Data in this exercise:
•••
/-! ### The tick inverted -/

/-- Everything a CPU move can do, with the state it leaves (R110 to R118, R253, R258, R267, R272). -/
inductive CpuTickCase (s : State) : State → Prop
  /-- Not delivered, faulted, stopped or capped. -/
  | idle : CpuTickCase s s
  | polled (r : Reg) (fault : s.fault = none) (wait : s.future = .pending r) : CpuTickCase s (s.pollKeyWait r)
  /-- By the fetch, by the decoder or by the instruction: the state before with the record. -/
  | raised (r : FaultRecord) (executes : s.executes = true) (pc : r.pc = s.pc) (wf : r.wf = true)
      (word : ∀ w, r.word = some w → w = s.fetchWord s.pc.toNat) : CpuTickCase s { s with fault := some r }
  | refused (executes : s.executes = true) (mode : s.cfg.quirkMode = .maximal) : CpuTickCase s s.refuse
  | completed (i : Instr) (u : State) (executes : s.executes = true) (fetch : fetchFault s.pc = none)
      (decodes : fetched s = some i) (execs : exec i s.advance = .next u) (keeps : KeepsControl s.advance u) :
      CpuTickCase s u.retire

/-- What an instruction's raise leaves: its word is the fetched one, since encoding undoes decoding. -/
theorem CpuTickCase.of_raisedBy {s u : State} {i : Instr} (he : s.executes = true) (hd : fetched s = some i)
    (h : RaisedBy i s.advance u) : CpuTickCase s u := by
  obtain ⟨c, a, rfl, hwf⟩ := h
  rw [State.instrAddr_advance]
  rw [ownRecord, State.instrAddr_advance] at hwf
  refine .raised { cause := c, pc := s.pc, word := some (encode i), addr := a } he rfl hwf fun w hw => ?_
  cases hw
  exact (encodeOfDecode _ i hd).2

theorem State.fetchExecute_cpuTickCase {s t : State} (he : s.executes = true) (h : s.fetchExecute = .next t) :
    CpuTickCase s t := by
  rcases s.fetchExecute_cases h with
    ⟨c, a, hfetch, rfl⟩ | ⟨-, -, rfl⟩ | ⟨-, -, hq, rfl⟩ | ⟨i, u, hfetch, hd, -, hx, rfl⟩
  · exact .raised _ he rfl (fetchFault_record_wf hfetch) (by simp)
  · exact .raised _ he rfl rfl (by simp [eq_comm])
  · exact .refused he hq
  · rcases exec_cases hx with hr | hk
    · have hu : u.fault.isNone = false := by obtain ⟨c, a, rfl, -⟩ := hr; rfl
      rw [hu]
      exact .of_raisedBy he hd hr
    · have hu : u.fault.isNone = true := by
        rw [hk.fault, State.advance_fault, State.fault_of_executes he]; rfl
      rw [hu]
      exact .completed i u he hfetch hd hx hk

theorem State.runMove_cpuTick_cases {s t : State} (h : s.runMove .cpuTick = .next t) : CpuTickCase s t := by
  cases ha : s.schedActive with
  | false => rw [State.runMove_cpuTick_of_inactive ha] at h; cases h; exact .idle
  | true =>
    rw [State.runMove, ha] at h
    rcases State.cpuTick_cases h with ⟨rfl, -⟩ | ⟨r, hf, hw, rfl⟩ | ⟨hf, hw, hr, hc, hx⟩
    · exact .idle
    · exact .polled r hf hw
    · exact State.fetchExecute_cpuTickCase (s.executes_iff.2 ⟨ha, hf, hw, hr, hc⟩) hx

theorem cpuTickCase_of_step {s t : State} (hm : s.cpuTickNext = true) (h : step s = .next t) :
    CpuTickCase (afterMove s) t :=
  State.runMove_cpuTick_cases ((step_of_cpuTickNext hm).symm.trans h)

/-! ### Statements about the fetch and the run gate -/

/-- A big-endian word is its high byte times 256 plus its low byte (R56). -/
theorem State.fetchWord_toNat (s : State) (a : Nat) :
    (s.fetchWord a).toNat = 256 * (s.byteAt a).toNat + (s.byteAt (a + 1)).toNat := by
  have hlo := (s.byteAt (a + 1)).isLt
  rw [State.fetchWord, wordOfBytes, BitVec.toNat_append, ← Nat.shiftLeft_add_eq_or_of_lt hlo, Nat.shiftLeft_eq]
  omega

/-- The tick retires what it executed unless the instruction raised (R118, R253). -/
theorem retireUnlessFaulted_next (t : State) :
    retireUnlessFaulted (.next t) = .next (if t.fault = none then t.retire else t) := by
  cases hf : t.fault <;> simp [retireUnlessFaulted, hf]

/-- Settles O7: the tick passes its tests one by one, and retiring is the tick's own last test. -/
theorem stepRunsDecodedInstruction : Obligations.StepRunsDecodedInstruction := by
  refine ⟨State.fetchWord_toNat, fun s i t hm he hq heven hlow hd hx => ?_⟩
  rw [step_of_executes hm he,
    State.fetchExecute_of_standard (s := afterMove s) (fetchFault_eq_none_iff.2 ⟨heven, hlow⟩) hd hq]
  change retireUnlessFaulted (exec i { afterMove s with pc := s.pc + 2 }) = _
  rw [hx, retireUnlessFaulted_next]
  rfl

/-- Settles O8: the alignment test comes first. -/
theorem fetchAddressFaults : Obligations.FetchAddressFaults := by
  intro s hm he
  rw [step_of_executes hm he]
  exact ⟨fun hodd => State.fetchExecute_of_fetchFault (s := afterMove s) (fetchFault_of_odd hodd),
    fun heven hhigh => State.fetchExecute_of_fetchFault (s := afterMove s) (fetchFault_of_high heven hhigh)⟩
•••
Problem statement:
From the line containing "rw [step_of_executes hm he]" through the closing line of the material above, return every line exactly and omit all others.

Your response:
  rw [step_of_executes hm he]
  exact ⟨fun hodd => State.fetchExecute_of_fetchFault (s := afterMove s) (fetchFault_of_odd hodd),
    fun heven hhigh => State.fetchExecute_of_fetchFault (s := afterMove s) (fetchFault_of_high heven hhigh)⟩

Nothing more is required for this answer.